- [Problem to solve]:
For these records, count the lines containing the word "foldWeight" and respond with the number alone.

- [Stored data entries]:
-- ==== Sys2Proof/Safety.lean ====
section
/-! DEFINITION. The terms in which claims are made: the at-rest invariant INV-FE, residues mod p, the points of the curve,
the invariant of the machine, and what a run free of faults is. Nothing here is used by the machine itself. -/

namespace Sys2Proof.Machine

/-! Field elements. -/

/-- INV-FE, spec/10_state.md R22: limb 31 is in [0, 127]; limbs 0 to 30 are in [0, 255] by their type. -/
abbrev feInv (v : Fe) : Prop := v[31].toNat ≤ 127

/-- 32 working limbs, limbs 0 to 30 at most `low` and limb 31 at most `top`: the form of the bounds of
spec/40_field_element.md R104. INV-FE is `LimbsWithin 255 127` of the limbs. -/
def LimbsWithin (low top : Nat) (v : List Nat) : Prop :=
  v.length = 32 ∧ (∀ i, i < 31 → v.getD i 0 ≤ low) ∧ v.getD 31 0 ≤ top

/-- INV-FE of the four coordinates, spec/10_state.md R24. -/
abbrev geInv (g : Ge) : Prop := feInv g.x ∧ feInv g.y ∧ feInv g.z ∧ feInv g.t

/-- The residue a field element represents: `val(v) mod p` (spec/40_field_element.md R100), written [v] in the
value-level laws of R121. -/
def feRes (v : Fe) : ZMod fieldP := (vecVal v : ZMod fieldP)

/-- The representative below 2^255 that carry propagation leaves of a value V: p is subtracted the least number of times
that brings V below 2^255 (spec/40_field_element.md R102, R103; R22: the residues 0 to 18 have two representatives). -/
def reducedVal (V : Nat) : Nat := if V < 2 ^ 255 then V else (V - 19) % fieldP + 19

/-- The weight of limb k of a 63-limb product after the fold 2^256 ≡ 38 (spec/40_field_element.md R110). -/
def foldWeight (k : Nat) : Nat := if k < 32 then 256 ^ k else 38 * 256 ^ (k - 32)

/-- The folded value of a product, as a sum over all pairs of limbs (spec/40_field_element.md R110). -/
def foldedProduct (x y : Fe) : Nat :=
  ∑ i : Fin 32, ∑ j : Fin 32, x[i].toNat * y[j].toNat * foldWeight (i.val + j.val)

/-! Points of the curve. -/

/-- d as a residue, spec/42_group_element.md R181. -/
def resD : ZMod fieldP := feRes curveD

/-- spec/42_group_element.md R180: −x² + y² = 1 + d·x²·y². -/
def OnCurve (x y : ZMod fieldP) : Prop := -x ^ 2 + y ^ 2 = 1 + resD * x ^ 2 * y ^ 2

/-- spec/42_group_element.md R183, well formed: "Z ≠ 0, X·Y = Z·T, and (X/Z, Y/Z) satisfies rule R180's equation". -/
def GeWellFormed (g : Ge) : Prop :=
  feRes g.z ≠ 0 ∧ feRes g.x * feRes g.y = feRes g.z * feRes g.t ∧
    OnCurve (feRes g.x * (feRes g.z)⁻¹) (feRes g.y * (feRes g.z)⁻¹)

/-- The affine point a group element represents: (X/Z, Y/Z), spec/10_state.md R24. -/
def gePoint (g : Ge) : ZMod fieldP × ZMod fieldP := (feRes g.x * (feRes g.z)⁻¹, feRes g.y * (feRes g.z)⁻¹)

/-- The affine addition law of the curve of spec/42_group_element.md R180. It is complete (R189): its denominators
1 ± d·x1·x2·y1·y2 vanish for no two points of the curve. -/
def edAdd (p q : ZMod fieldP × ZMod fieldP) : ZMod fieldP × ZMod fieldP :=
  ((p.1 * q.2 + q.1 * p.2) * (1 + resD * p.1 * q.1 * p.2 * q.2)⁻¹,
    (p.2 * q.2 + p.1 * q.1) * (1 - resD * p.1 * q.1 * p.2 * q.2)⁻¹)

/-- n·P: P added n times to the neutral element (0, 1), spec/42_group_element.md R180. -/
def edMul : Nat → ZMod fieldP × ZMod fieldP → ZMod fieldP × ZMod fieldP
  | 0, _ => (0, 1)
  | n + 1, p => edAdd (edMul n p) p

/-- The canonical compressed encoding of an affine point (spec/30_encoding.md R88, spec/42_group_element.md R192): the
32 little-endian bytes of canonical y with the parity of canonical x in bit 255. -/
def encodePoint (p : ZMod fieldP × ZMod fieldP) : List Byte :=
  (limbsOf 32 (p.2.val + 2 ^ 255 * (p.1.val % 2))).map (BitVec.ofNat 8)

/-- The base point G, spec/42_group_element.md R182. -/
def basePoint : ZMod fieldP × ZMod fieldP := gePoint geBase

/-- The 32 bytes encode the affine point A (spec/30_encoding.md R88): A is on the curve, its y is the number of the low
255 bits (a number of p or more is taken as it is, spec/42_group_element.md R191 (a)), and bit 255 is the parity of its
canonical x. At most one point has both. -/
def DecodesTo (bs : List Byte) (A : ZMod fieldP × ZMod fieldP) : Prop :=
  OnCurve A.1 A.2 ∧ A.2 = ((leVal bs % 2 ^ 255 : Nat) : ZMod fieldP) ∧ A.1.val % 2 = leVal bs / 2 ^ 255

/-! Memory and frames. -/

/-- The n little-endian bytes of a number, byte 0 first (spec/20_memory.md R53). -/
def leBytes (n x : Nat) : List Byte := (limbsOf n x).map (BitVec.ofNat 8)

/-- The value of signed digits of width w, digit 0 first: `Σ d[i]·2^(w·i)` (spec/41_scalar.md R156). -/
def digitsVal (w : Nat) : List Int → Int
  | [] => 0
  | d :: ds => d + 2 ^ w * digitsVal w ds

/-- The fault entry of spec/60_exceptions.md R234 written out: FAULT is 1, FAULT_CODE the code, BUSY is 0, and nothing
else changes. -/
def State.faulted (s : State) (code : Byte) : State := { s with fault := true, faultCode := code, running := none }

/-- Nothing but the register files, P and operand memory differs: CSRs, fault state, BUSY, parameters and the model's own
fields are the same. -/
structure SameRest (s t : State) : Prop where
  running : t.running = s.running
  fault : t.fault = s.fault
  faultCode : t.faultCode = s.faultCode
  pkLen : t.pkLen = s.pkLen
  sigLen : t.sigLen = s.sigLen
  msgLen : t.msgLen = s.msgLen
  params : t.params = s.params
  host : t.host = s.host
  rdata : t.rdata = s.rdata
  resets : t.resets = s.resets
  draws : t.draws = s.draws

/-- Every register of the three files but those in the list keeps its contents and its validity bit. -/
def SameRegsBut (rs : List RegName) (s t : State) : Prop :=
  (∀ i, .f i ∉ rs → t.f[i]? = s.f[i]?) ∧ (∀ i, .s i ∉ rs → t.s[i]? = s.s[i]?) ∧ (∀ i, .g i ∉ rs → t.g[i]? = s.g[i]?)

/-- Every byte of operand memory outside the n bytes at address a reads as before. -/
def SameBytesBut (a n : Nat) (s t : State) : Prop := ∀ b, b < a ∨ a + n ≤ b → t.readByte b = s.readByte b

/-- Every byte of operand memory reads as before. -/
def SameBytes (s t : State) : Prop := ∀ b, t.readByte b = s.readByte b

/-- Two states that differ at most in the contents of registers whose validity bit is 0
(spec/70_reset_and_hazards.md R263). -/
structure SameVisible (s t : State) : Prop where
  rest : SameRest s t
  p : t.p = s.p
  om : t.om = s.om
  valid : ∀ r, t.isValid r = s.isValid r
  fe : ∀ i, s.isValid (.f i) = true → t.fe i = s.fe i
  sc : ∀ i, s.isValid (.s i) = true → t.sc i = s.sc i
  ge : ∀ i, s.isValid (.g i) = true → t.ge i = s.ge i

/-! The invariant of the machine. -/

/-- What every step keeps: memory is canonical and inside the address space (spec/20_memory.md R50), every valid FE and
GE register satisfies INV-FE (spec/10_state.md R22, R24), FAULT and FAULT_CODE agree (R29), and a running command is
one that passed every check (spec/30_encoding.md R83). Of the stopped engine's registers nothing is asked: F_BUSY leaves
one of them unspecified (spec/60_exceptions.md R236) and none can be read before the next reset. -/
structure State.Inv (s : State) : Prop where
  memory : s.om.wf = true
  addresses : ∀ c ∈ s.om, c.1 < 0x1000 + s.params.msgMax
  feRegs : s.fault = false → ∀ i, s.isValid (.f i) = true → feInv (s.fe i)
  geRegs : s.fault = false → ∀ i, s.isValid (.g i) = true → geInv (s.ge i)
  code : s.fault = false ↔ s.faultCode = 0
  codes : s.faultCode.toNat ≤ 5
  run : ∀ i, s.running = some i → s.fault = false ∧ precheck i s = none

/-- Every valid GE register holds a point of the curve (spec/42_group_element.md R183). -/
def State.PointsOk (s : State) : Prop :=
  s.fault = false → ∀ i, s.isValid (.g i) = true → GeWellFormed (s.ge i)

/-- A run free of faults so far: the engine is not stopped (spec/60_exceptions.md R235). -/
abbrev State.Safe (s : State) : Prop := s.fault = false

end Sys2Proof.Machine
end

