/-- O52. A signature with S >= L is rejected at step 3 or before, before any hash; the top-bits test of step 2 changes
no verdict. 43_verifier.md R214, 43_verifier.md R215 (derived). -/
def Obligations.VerifyRejectsNonCanonicalS : Prop :=
  groupOrder < 2 ^ 253 ∧
  ∀ s : State, (s.readByte 0x05F &&& 0xE0 ≠ 0 → 2 ^ 253 ≤ leVal (s.readBytes 0x040 32)) ∧
    (s.msgLen.toNat ≤ s.params.msgMax → groupOrder ≤ leVal (s.readBytes 0x040 32) →
      exec .verify s = .next (s.clearAll.setP false) ∧ s.hashRequest .verify = none ∧ s.verifyRun.step ≤ 3)

/-- O53. After VERIFY every register is unwritten, and every rejection leaves the same state. 43_verifier.md R220,
43_verifier.md R222 (stated). -/
def Obligations.VerifyLeavesNoTrace : Prop :=
  (∀ s : State, s.msgLen.toNat ≤ s.params.msgMax → s.fault = false →
    ∃ t, exec .verify s = .next t ∧ (∀ r, t.isValid r = false) ∧ t.fault = false ∧ t.om = s.om ∧ SameBytes s t ∧
      SameRest s t) ∧
  (∀ s t s' t' : State, exec .verify s = .next s' → exec .verify t = .next t' → s.fault = false → t.fault = false →
    s'.fault = false → t'.fault = false → s'.p = false → t'.p = false → s.f = t.f → s.s = t.s → s.g = t.g →
    s.running = t.running → s.faultCode = t.faultCode →
    s'.p = t'.p ∧ s'.status = t'.status ∧ s'.f = t'.f ∧ s'.s = t'.s ∧ s'.g = t'.g) ∧
  (∀ s t : State, s.fault = false → exec .verify s = .next t → t.fault = true → ∀ r, t.isValid r = s.isValid r)

/-- O54. The verdict depends on the inputs of R211 alone, whatever ran before. 00_scope.md R4, 43_verifier.md R211
(derived). -/
def Obligations.VerifyIsAPureFunctionOfItsInputs : Prop :=
  ∀ s t : State, s.pkLen = t.pkLen → s.sigLen = t.sigLen → s.msgLen = t.msgLen →
    (∀ a, a < 0x060 → s.readByte a = t.readByte a) →
    (∀ a, 0x1000 ≤ a → a < 0x1000 + s.msgLen.toNat → s.readByte a = t.readByte a) →
    (s.params.hash (s.readBytes 0x020 32 ++ s.readBytes 0x000 32 ++ s.readBytes 0x1000 s.msgLen.toNat) =
      t.params.hash (s.readBytes 0x020 32 ++ s.readBytes 0x000 32 ++ s.readBytes 0x1000 s.msgLen.toNat)) →
    s.verifyRun = t.verifyRun ∧
    (s.msgLen.toNat ≤ s.params.msgMax → s.msgLen.toNat ≤ t.params.msgMax →
      ∃ s' t', exec .verify s = .next s' ∧ exec .verify t = .next t' ∧ s'.p = t'.p)

/-- O55. A command that writes a register changes that register and nothing else. 10_state.md R21, 10_state.md R23,
10_state.md R24, 10_state.md R26, 20_memory.md R52, 70_reset_and_hazards.md R266 (derived). -/
def Obligations.FrameOfRegisterCommands : Prop :=
  ∀ (s t : State) (rd ra rb rc imm : Nat), t.fault = false →
    ((∀ i ∈ [Instr.feUnpack rd imm, .feAdd rd ra rb, .feSub rd ra rb, .feMul rd ra rb, .feSquare rd ra, .feInvert rd ra,
        .fePow2523 rd ra, .feFreeze rd ra, .feCmov rd ra], exec i s = .next t →
      SameRegsBut [.f rd] s t ∧ t.p = s.p ∧ SameBytes s t ∧ SameRest s t) ∧
    (∀ i ∈ [Instr.scFrom32 rd imm, .scFrom64 rd imm, .scAdd rd ra rb, .scSubnr rd ra rb, .scMul rd ra rb],
      exec i s = .next t → SameRegsBut [.s rd] s t ∧ t.p = s.p ∧ SameBytes s t ∧ SameRest s t) ∧
    (∀ i ∈ [Instr.geAdd rd ra rb, .geDbl rd ra, .geDsmul rd ra rb rc],
      exec i s = .next t → SameRegsBut [.g rd] s t ∧ t.p = s.p ∧ SameBytes s t ∧ SameRest s t) ∧
    (exec (.geDecompneg rd imm) s = .next t → SameRegsBut [.g rd] s t ∧ SameBytes s t ∧ SameRest s t))

/-- O56. A command that writes operand memory changes the bytes of its span at imm12 and nothing else. 10_state.md
R26, 20_memory.md R52, 20_memory.md R57 (derived). -/
def Obligations.FrameOfStoreCommands : Prop :=
  ∀ (s t : State) (imm ra rb : Nat), t.fault = false →
    ((∀ i ∈ [Instr.fePack imm ra, .scTo32 imm ra, .gePack imm ra], exec i s = .next t →
      SameBytesBut imm 32 s t ∧ SameRegsBut [] s t ∧ t.p = s.p ∧ SameRest s t) ∧
    (exec (.scWindow3 imm ra) s = .next t → SameBytesBut imm 85 s t ∧ SameRegsBut [] s t ∧ t.p = s.p ∧ SameRest s t) ∧
    (exec (.scWindow5 imm ra) s = .next t → SameBytesBut imm 51 s t ∧ SameRegsBut [] s t ∧ t.p = s.p ∧ SameRest s t) ∧
    (exec (.scInterleave2 imm ra rb) s = .next t →
      SameBytesBut imm 127 s t ∧ SameRegsBut [] s t ∧ t.p = s.p ∧ SameRest s t))

/-- O57. A predicate command changes P and nothing else. 10_state.md R26, 20_memory.md R52, 70_reset_and_hazards.md
R268 (derived). -/
def Obligations.FrameOfPredicateCommands : Prop :=
  ∀ (s t : State) (ra rb imm : Nat), t.fault = false →
    ∀ i ∈ [Instr.feIszero ra, .feIseq ra rb, .feGetparity ra, .scLt ra rb, .scIszero ra, .scIsshort ra,
      .scLessorder imm], exec i s = .next t → SameRegsBut [] s t ∧ SameBytes s t ∧ SameRest s t

/-- O58. The state after reset meets the invariants of the machine. 10_state.md R22, 10_state.md R25, 10_state.md R29,
10_state.md R37 (derived). -/
def Obligations.ResetMeetsTheInvariants : Prop :=
  State.reset.Inv ∧ State.reset.PointsOk

/-- O59. Every step keeps the machine's invariant, INV-FE of every written register of an engine that is not stopped
included. 10_state.md R22, 10_state.md R24, 10_state.md R29, 20_memory.md R50, 30_encoding.md R83,
40_field_element.md R104 (derived). -/
def Obligations.StepKeepsTheInvariant : Prop :=
  ∀ s t : State, s.Inv → step s = .next t → t.Inv

/-- O60. Every step keeps every valid GE register well formed while the engine is not stopped, and so it is after
reset. 42_group_element.md R183, 60_exceptions.md R236 (derived). -/
def Obligations.StepKeepsPointsOnTheCurve : Prop :=
  State.reset.PointsOk ∧ ∀ s t : State, s.Inv → s.PointsOk → step s = .next t → t.PointsOk
end

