/-- R193: `ge_dsmul(A, s1, s2)` represents s1'·A + s2'·G, si' being the value mod 2^254. -/
theorem Represents.dsmul {A : Ge} {P : ZMod fieldP × ZMod fieldP} (h : Represents A P) (s1 s2 : Sc) :
    Represents (geDsmul A s1 s2)
      (edAdd (edMul (vecVal s1 % 2 ^ 254) P) (edMul (vecVal s2 % 2 ^ 254) basePoint)) := by
  let := curveGroup
  let Q : CurvePoint := ⟨P, h.onCurve⟩
  have hQ : Represents A Q.1 := h
  have hlen : (scInterleave2 s1 s2).length = 127 := by simp [scInterleave2]
  have hd : ∀ d ∈ scInterleave2 s1 s2, d < 16 := by
    intro d hd
    simp only [scInterleave2, List.mem_map] at hd
    obtain ⟨i, -, rfl⟩ := hd
    rw [interleaveDigit_eq]; omega
  have key : Represents (geDsmul A s1 s2)
      ((((scInterleave2 s1 s2).reverse).foldl (fun m d => 4 * m + d % 4) 0) • Q +
        (((scInterleave2 s1 s2).reverse).foldl (fun n d => 4 * n + d / 4) 0) • baseCurvePoint : CurvePoint).1 := by
    unfold geDsmul
    have hd' : ∀ d ∈ (scInterleave2 s1 s2).reverse, d < 16 := fun d h => hd d (List.mem_reverse.1 h)
    have hl' : (scInterleave2 s1 s2).reverse ≠ [] := by
      intro e; have := congrArg List.length e; simp [hlen] at this
    generalize (scInterleave2 s1 s2).reverse = ds at *
    cases ds with
    | nil => exact absurd rfl hl'
    | cons d ds =>
      rw [ladder, List.foldl_cons, List.foldl_cons]
      refine represents_foldl hQ ds (fun x hx => hd' x (List.mem_cons_of_mem _ hx)) ?_
      rw [Nat.mul_zero, Nat.zero_add, Nat.zero_add]
      exact represents_table hQ (hd' d (List.mem_cons_self ..))
  have e4 : (4 : Nat) ^ 127 = 2 ^ 254 := by norm_num
  have v1 : ((scInterleave2 s1 s2).reverse).foldl (fun m d => 4 * m + d % 4) 0 = vecVal s1 % 2 ^ 254 := by
    rw [List.foldl_reverse, ← e4, ← base4_digits 127 (vecVal s1), scInterleave2, List.foldr_map, List.foldr_map]
    congr 1
    funext i m
    rw [interleaveDigit_eq]; omega
  have v2 : ((scInterleave2 s1 s2).reverse).foldl (fun m d => 4 * m + d / 4) 0 = vecVal s2 % 2 ^ 254 := by
    rw [List.foldl_reverse, ← e4, ← base4_digits 127 (vecVal s2), scInterleave2, List.foldr_map, List.foldr_map]
    congr 1
    funext i m
    rw [interleaveDigit_eq]; omega
  rw [v1, v2] at key
  rw [show edMul (vecVal s1 % 2 ^ 254) P = ((vecVal s1 % 2 ^ 254) • Q : CurvePoint).1 from edMul_eq_nsmul _ Q,
    show edMul (vecVal s2 % 2 ^ 254) basePoint = ((vecVal s2 % 2 ^ 254) • baseCurvePoint : CurvePoint).1 from
      edMul_eq_nsmul _ baseCurvePoint]
  exact key

end Sys2Proof.Machine
end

- [Answer to this exercise]:
2